Since the company of X is located in the far east and my company is located in the US. So, I would look for the cultural differences that might govern the negotiation. The term, "they prefer an alliance vehicle that is not so elaborate and formal like a joint venture" signifies the cultural difference. The eastern world is not so formal as compared to the western. The like the feeling of more personal touch. They like to associate themselves more as compared to the western world. There are also varying measures of power distance index. The intention of X to have worked together not as a business partner but as a friend can be signified from the line, "they would prefer something along the line of a co-development pact." So keeping in mind these cultural values of having more personal feelings as compared to the western world is very essential in this kind of negotiation.

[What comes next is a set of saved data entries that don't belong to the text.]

/-- Settles O33: the string of `digitString`, whose value is the code modulo 10^digits, so the code itself. -/
theorem codeStringIsDecimal : Obligations.CodeStringIsDecimal := by
  intro c d _ hd hc
  refine ⟨_, formatCode_eq_digitString c hd, digitString_length .., fun _ => isDigit_of_mem_digitString,
    (decimalValue_digitString ..).trans (Nat.mod_eq_of_lt hc), ?_⟩
  rintro rfl
  exact digitString_zero d

/-- Settles O34: 10^k divides 10^m, so the shorter code is the longer one modulo 10^k, whose string is the suffix. -/
theorem shorterCodesAreSuffixes : Obligations.ShorterCodesAreSuffixes := by
  intro p k m _ hkm hm
  obtain ⟨ck, hck, hkval⟩ := exists_reduceCode p (hkm.trans hm)
  obtain ⟨cm, hcm, hmval⟩ := exists_reduceCode p hm
  have hmod : ck.toNat = cm.toNat % 10 ^ k := by
    rw [hkval, hmval, Nat.mod_mod_of_dvd _ (Nat.pow_dvd_pow 10 hkm)]
  refine ⟨ck, cm, _, _, hck, hcm, hmod, formatCode_eq_digitString ck (hkm.trans hm),
    formatCode_eq_digitString cm hm, ?_⟩
  rw [hmod, digitString_drop _ hkm]

end Sys2Proof.Machine
end

/-! ## The time step (47_timestep.md), and a GENT as a GENH on it -/

section
namespace Sys2Proof.Machine

variable {s t : State} {now t0 step q mf : DWord}

/-! ### Where the time step is defined, and what it is (R221 to R223) -/

theorem timeStep_eq_none_iff : timeStep now t0 step = none ↔ step = 0 ∨ now < t0 := by
  simp only [timeStep, ite_eq_left_iff, reduceCtorEq, imp_false, not_not]

theorem timeStep_eq_some_iff : timeStep now t0 step = some q ↔ step ≠ 0 ∧ t0 ≤ now ∧ (now - t0) / step = q := by
  simp only [timeStep, Option.ite_none_left_eq_some, not_or, BitVec.not_lt, Option.some.injEq, and_assoc, ne_eq]

/-- With `t0 ≤ now` the difference does not wrap, so the quotient is that of the numbers (R221). -/
theorem toNat_sub_udiv (h : t0 ≤ now) : ((now - t0) / step).toNat = (now.toNat - t0.toNat) / step.toNat := by
  rw [BitVec.toNat_udiv, BitVec.toNat_sub_of_le h]

/-- Settles O35: the comparisons are those of the numbers, and where they hold the difference does not wrap. -/
theorem timeStepIsFloor : Obligations.TimeStepIsFloor := by
  intro now t0 step
  refine ⟨?_, fun q hq => ?_⟩
  · rw [timeStep_eq_none_iff, BitVec.lt_def, ← BitVec.toNat_inj]
    rfl
  · obtain ⟨-, hle, rfl⟩ := timeStep_eq_some_iff.1 hq
    exact toNat_sub_udiv hle

/-! ### A state with its counter replaced (R25) -/

/-- The state with both halves of CTR set, as the Host sets them before a GENH. -/
def State.withCtr (mf : DWord) (s : State) : State :=
  { s with ctrLo := mf.extractLsb' 0 32, ctrHi := mf.extractLsb' 32 32 }

@[simp] theorem State.withCtr_ctr (mf : DWord) (s : State) : (s.withCtr mf).ctr = mf :=
  (BitVec.extractLsb'_append_extractLsb'_eq_extractLsb' rfl).trans BitVec.extractLsb'_eq_self

/-- GENT's two checks on the time operands pass where the time step is defined, and GENH has no others (R250). -/
theorem checkErrors_genh_withCtr (h : timeStep s.now s.t0 s.stepSeconds = some mf) :
    checkErrors .genh (s.withCtr mf) = checkErrors .gent s := by
  obtain ⟨hstep, hle, -⟩ := timeStep_eq_some_iff.1 h
  simp only [checkErrors, hstep, BitVec.not_lt.2 hle, reduceCtorEq, and_false, if_false]
  rfl

/-- The two commands select one moving factor (R136, R225), so they have one result. -/
theorem bigStepResults_genh_withCtr (h : timeStep s.now s.t0 s.stepSeconds = some mf) :
    bigStepResults .genh (s.withCtr mf) = bigStepResults .gent s := by
  have hmf : (s.withCtr mf).movingFactor .genh = s.movingFactor .gent := by
    rw [State.movingFactor, State.movingFactor, State.withCtr_ctr, h]
  rw [bigStepResults, bigStepResults, hmf]
  rfl

/-- The outcome shown is a function of the checks' answer and the results, whichever command they are of. -/
theorem bigStep_outcome_congr {op op' : GenOp} (hc : checkErrors op' t = checkErrors op s)
    (hr : bigStepResults op' t = bigStepResults op s) :
    (bigStep op' t).results = (bigStep op s).results ∧ (bigStep op' t).done = (bigStep op s).done ∧
      (bigStep op' t).err = (bigStep op s).err ∧ (bigStep op' t).errcode = (bigStep op s).errcode := by
  simp only [bigStep, hc, hr]
  split <;> exact ⟨rfl, rfl, rfl, rfl⟩

/-- Settles O23: both runs end in the big step, whose checks and results agree for the two commands. -/
theorem gentAgreesWithGenh : Obligations.GentAgreesWithGenh := by
  intro s mf h
  exact ⟨_, _, coreRun_accept .gent s, coreRun_accept .genh (s.withCtr mf),
    bigStep_outcome_congr (checkErrors_genh_withCtr h) (bigStepResults_genh_withCtr h)⟩

end Sys2Proof.Machine
end

/-! ## Control commands, errors, and reset and hazards (48_control_commands.md, 60_exceptions.md,
70_reset_and_hazards.md) -/

section
namespace Sys2Proof.Machine

variable {s : State} {w : Word}

/-! ### The checks (R250) -/

/-- Settles O16: a chain of branches answers an error exactly when its condition holds and none before it, and the
conditions compare the registers as numbers. -/
theorem errorPriority : Obligations.ErrorPriority := by
  intro op s
  have hstep : s.stepSeconds = 0 ↔ s.stepSeconds.toNat = 0 := BitVec.toNat_inj.symm
  have hlen : s.keylen = 0 ↔ s.keylen.toNat = 0 := BitVec.toNat_inj.symm
  -- Each answer, taken apart along the chain of branches.
  simp only [checkErrors, hstep, hlen, BitVec.lt_def, ite_eq_iff]
  -- Only the branch that gives this answer is left, below the negations of those before it.
  simp only [reduceCtorEq, and_true, and_false, or_false, false_or, Bool.not_eq_true, ne_eq, and_self]

/-! ### A word written to CMD (R100, R252, R290) -/

/-- An illegal word written to CMD runs no instruction (R252). -/
theorem regWrite_cmd_of_decode_error {e : IllegalWord} (h : decode w = .error e) :
    regWrite (regIndex .cmd) w s = execIllegal s := by
  have hcmd : regWrite (regIndex .cmd) w s = execCommand w s := rfl
  rw [hcmd, execCommand, h]

/-- While busy, a word written to CMD is dropped, legal or not, unless it is SRST (R100, R105). -/
theorem regWrite_cmd_busy (hb : s.busy = true) (hw : w ≠ encode .srst) :
    regWrite (regIndex .cmd) w s = .next s.dropWrite := by
  cases hd : decode w with
  | error e => exact (regWrite_cmd_of_decode_error hd).trans (whenIdle_busy _ hb)
  | ok i =>
    have hi : i ≠ .srst := by
      rintro rfl
      exact hw (eq_encode_of_decode hd)
    exact (regWrite_cmd_of_decode hd).trans (busyCommandsAreDropped s i hb hi)

/-- Settles O8: the word decodes to no instruction, and the commit is taken while idle. -/
theorem illegalWordWhileIdle : Obligations.IllegalWordWhileIdle := by
  refine fun s w e hb hd => ⟨s.illegalCommand, ?_, rfl, ?_⟩
  · exact (regWrite_cmd_of_decode_error hd).trans (whenIdle_idle _ hb)
  · rw [regRead_regIndex, State.readReg, State.illegalCommand_errcode]
    rfl

/-- Settles O7: what is dropped is what is taken only while idle; each other write by the lemma for its register. -/
theorem busyWritesAreDropped : Obligations.BusyWritesAreDropped := by
  refine fun s hb => ⟨fun i r v hr ho => ?_, fun w hw => regWrite_cmd_busy hb hw,
    regWrite_cmd_of_decode (decode_encode .srst), regWrite_ien,
    fun i r v hr ho hc hi => regWrite_readOnly hr ho hc hi v, fun i v hr => regWrite_reserved hr v, fun _ => rfl⟩
  exact (regWrite_operand hr ho v).trans (whenIdle_busy _ hb)

/-! ### ACK, SRST and Reset (R231, R232, R281) -/

/-- Settles O36: taken while idle and dropped while busy; without DONE and ERR `irq` is low. -/
theorem ackClearsOutcome : Obligations.AckClearsOutcome := by
  refine fun s => ⟨fun hb => ⟨s.acknowledge, whenIdle_idle _ hb, rfl, ?_⟩, whenIdle_busy _⟩
  rw [State.irq, State.acknowledge_done, State.acknowledge_err, Bool.false_and, Bool.false_and, Bool.or_false]

/-- Settles O37: SRST does not look at BUSY, and the memory it leaves is empty, so that every address reads 0x00. -/
theorem srstResetsAllButIen : Obligations.SrstResetsAllButIen := by
  refine fun s => ⟨s.softReset, rfl, rfl, rfl, fun a _ => ?_⟩
  rw [State.softReset_key, Memory.read_nil]

/-- Settles O39: SRST is Reset with IEN put back. -/
theorem resetAndSrstDifferInIen : Obligations.ResetAndSrstDifferInIen := fun s =>
  ⟨s.hardReset, s.softReset, rfl, rfl, rfl, State.softReset_ien s⟩

end Sys2Proof.Machine
end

Some key issues that are needed to be considered are:

  • East likes getting the thing in a more personal way than the western part.
  • There are varying Hofstede cultural dimensions involved in here.
  • People act differently too different situations here.

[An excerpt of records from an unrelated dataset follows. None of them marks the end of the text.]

-- ==== Sys2Proof/Syntax.lean ====
section
/-! DEFINITION. The commands of the block: one constructor of Instr for each row of the opcode table, with the operands
the row's rule gives it. -/

namespace Sys2Proof

/-- An issue slot of a bundle (R194). -/
inductive Slot where
  | a | b | m | c
  deriving DecidableEq, Repr

/-- Where one operation issues: core, slot, and the EXT byte of its bundle (R194). -/
structure IssueAt where
  core : Fin 512
  slot : Slot
  ext : BitVec 8 := 0
  deriving DecidableEq, Repr

/-- Format V (R198). -/
structure VForm where
  vd : BitVec 6
  va : BitVec 6
  vb : BitVec 6
  pm : BitVec 3
  fn : BitVec 5
  deriving DecidableEq, Repr

/-- Format D. -/
structure DForm where
  vd : BitVec 6
  va : BitVec 6
  vb : BitVec 6
  pair : BitVec 4
  nb2 : BitVec 1
  acc : BitVec 1
  scaled : BitVec 1
  rsvd : BitVec 1 := 0
  deriving DecidableEq, Repr

/-- Format M. -/
structure MForm where
  r : BitVec 6
  a : BitVec 4
  size : BitVec 4
  x : BitVec 1
  ofs : BitVec 11
  deriving DecidableEq, Repr

/-- Format S of SSTART. -/
structure StartForm where
  k : BitVec 2
  a : BitVec 4
  x : BitVec 1
  ofs : BitVec 11
  rsvdHi : BitVec 4 := 0
  rsvdLo : BitVec 4 := 0
  deriving DecidableEq, Repr

/-- Format S of SWAIT and SREL. -/
structure WaitForm where
  k : BitVec 2
  sb : BitVec 5
  i : BitVec 1
  x : BitVec 1
  imm : BitVec 13
  rsvd : BitVec 4 := 0
  deriving DecidableEq, Repr

/-- Format R; `low` is RB and nine reserved bits with I = 0, IMM with I = 1. -/
structure RForm where
  rd : BitVec 5
  ra : BitVec 5
  i : BitVec 1
  x : BitVec 1
  low : BitVec 14
  deriving DecidableEq, Repr

/-- Format J. -/
structure JForm where
  rd : BitVec 5
  x : BitVec 1
  imm : BitVec 20
  deriving DecidableEq, Repr

/-- Format B. -/
structure BForm where
  ra : BitVec 5
  cond : BitVec 3
  target : BitVec 16
  rsvd : BitVec 2 := 0
  deriving DecidableEq, Repr

/-- Format Z. -/
structure ZForm where
  rsvd : BitVec 26 := 0
  deriving DecidableEq, Repr

/-- Bits [25:0] of an operation word of each format (R198). -/
def VForm.bits (f : VForm) : Nat :=
  f.vd.toNat * 2 ^ 20 + f.va.toNat * 2 ^ 14 + f.vb.toNat * 2 ^ 8 + f.pm.toNat * 2 ^ 5 + f.fn.toNat
def DForm.bits (f : DForm) : Nat :=
  f.vd.toNat * 2 ^ 20 + f.va.toNat * 2 ^ 14 + f.vb.toNat * 2 ^ 8 + f.pair.toNat * 2 ^ 4 + f.nb2.toNat * 2 ^ 3
    + f.acc.toNat * 2 ^ 2 + f.scaled.toNat * 2 + f.rsvd.toNat
def MForm.bits (f : MForm) : Nat :=
  f.r.toNat * 2 ^ 20 + f.a.toNat * 2 ^ 16 + f.size.toNat * 2 ^ 12 + f.x.toNat * 2 ^ 11 + f.ofs.toNat
def StartForm.bits (f : StartForm) : Nat :=
  f.rsvdHi.toNat * 2 ^ 22 + f.k.toNat * 2 ^ 20 + f.a.toNat * 2 ^ 16 + f.rsvdLo.toNat * 2 ^ 12 + f.x.toNat * 2 ^ 11 + f.ofs.toNat
def WaitForm.bits (f : WaitForm) : Nat :=
  f.rsvd.toNat * 2 ^ 22 + f.k.toNat * 2 ^ 20 + f.sb.toNat * 2 ^ 15 + f.i.toNat * 2 ^ 14 + f.x.toNat * 2 ^ 13 + f.imm.toNat
def RForm.bits (f : RForm) : Nat :=
  f.rd.toNat * 2 ^ 21 + f.ra.toNat * 2 ^ 16 + f.i.toNat * 2 ^ 15 + f.x.toNat * 2 ^ 14 + f.low.toNat
def JForm.bits (f : JForm) : Nat := f.rd.toNat * 2 ^ 21 + f.x.toNat * 2 ^ 20 + f.imm.toNat
def BForm.bits (f : BForm) : Nat :=
  f.ra.toNat * 2 ^ 21 + f.cond.toNat * 2 ^ 18 + f.rsvd.toNat * 2 ^ 16 + f.target.toNat
def ZForm.bits (f : ZForm) : Nat := f.rsvd.toNat

/-- What a poll of a laser module answers (R291, R292): whether the transaction succeeded, whether a module is present, its
CMIS module state code, the outputs whose monitored power lies within the warning thresholds, and those with an alarm. -/
structure LaserPoll where
  ok : Bool
  present : Bool
  mstate : BitVec 3
  powerOk : BitVec 8
  alarms : BitVec 8
  deriving DecidableEq, Repr

/-- A codeword as it arrives on a lane (R294, R295, R300, R302): the bit offset of its header, the header, its 640
payload bytes as corrected and still scrambled (R296), the symbols
corrected, whether it was uncorrectable; and, for the test loops of R318, whether the PRBS checker is synchronised and the
payload bit errors it finds. -/
structure Codeword where
  offset : Nat
  header : BitVec 20
  payload : List (BitVec 8)
  corrected : Nat
  bad : Bool
  sync : Bool
  errors : Nat
  deriving DecidableEq, Repr

/-- The bits of one context's SCH_CTX_CMD and SCH_CTX_COMMIT that all the writes of a tick set together (R118). -/
structure CtxBits where
  arm : Bool := false
  cancel : Bool := false
  abort : Bool := false
  unbind : Bool := false
  go : Bool := false
  launches : BitVec 16 := 0
  deriving DecidableEq, Repr

/-- A raise of a checker of the part itself, by source ID and instance code (R407, R409). -/
structure RaiseOp where
  src : BitVec 6
  inst : BitVec 16
  deriving DecidableEq, Repr

/-- A bit error arising in a 64-bit word of a core's SRAM, or one that SECDED does not correct (R167). -/
structure UpsetOp where
  core : Fin 512
  word : BitVec 16
  both : Bool
  deriving DecidableEq, Repr

/-- What FAULT_RAISE brings: a raise of a checker (none: the oldest report under way is delivered), and a bit error (R167,
R407). -/
structure FaultOp where
  raise : Option RaiseOp := none
  upset : Option UpsetOp := none
  deriving DecidableEq, Repr

/-- A measurement of VIN_12V (PWR_VIN): mV, 10 mA, the 1 ms average in 0.1 W. -/
structure VinOp where
  volt : BitVec 16
  curr : BitVec 16
  power : BitVec 16
  deriving DecidableEq, Repr

/-- A measurement of a rail (PWR_RAILr_STAT): mV, 10 mA. -/
structure RailOp where
  mv : BitVec 16
  curr : BitVec 16
  deriving DecidableEq, Repr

The proposal should be framed in a way that is more of a personal caring touch rather than just a formal business setup. Money should be considered a very important issue here and should be focused on offering something that is an effective, less costly yet promising solution to both parties. Their intention of growing more than just traditional battery makers to an exotic rare earth elements battery makes signifies their intention to have a deeper relationship than just a formal business setup. So, the proposal has to form in a way that involves a deeper relationship rather than just a joint venture.

X is considering:

  • To be a leader in battery maker with us.
  • having a large market share.
  • To be the only maker of batteries that are being used in battery requirements of higher performance.
  • They don't just want to be another commodity, but a name to be aspired and adopted by every demanding application.

These issues will show up in a proposal in the form of very unique and well-defined terms of the contract. The scope of the work has to be defined as per the rules of UCC and also local contract laws.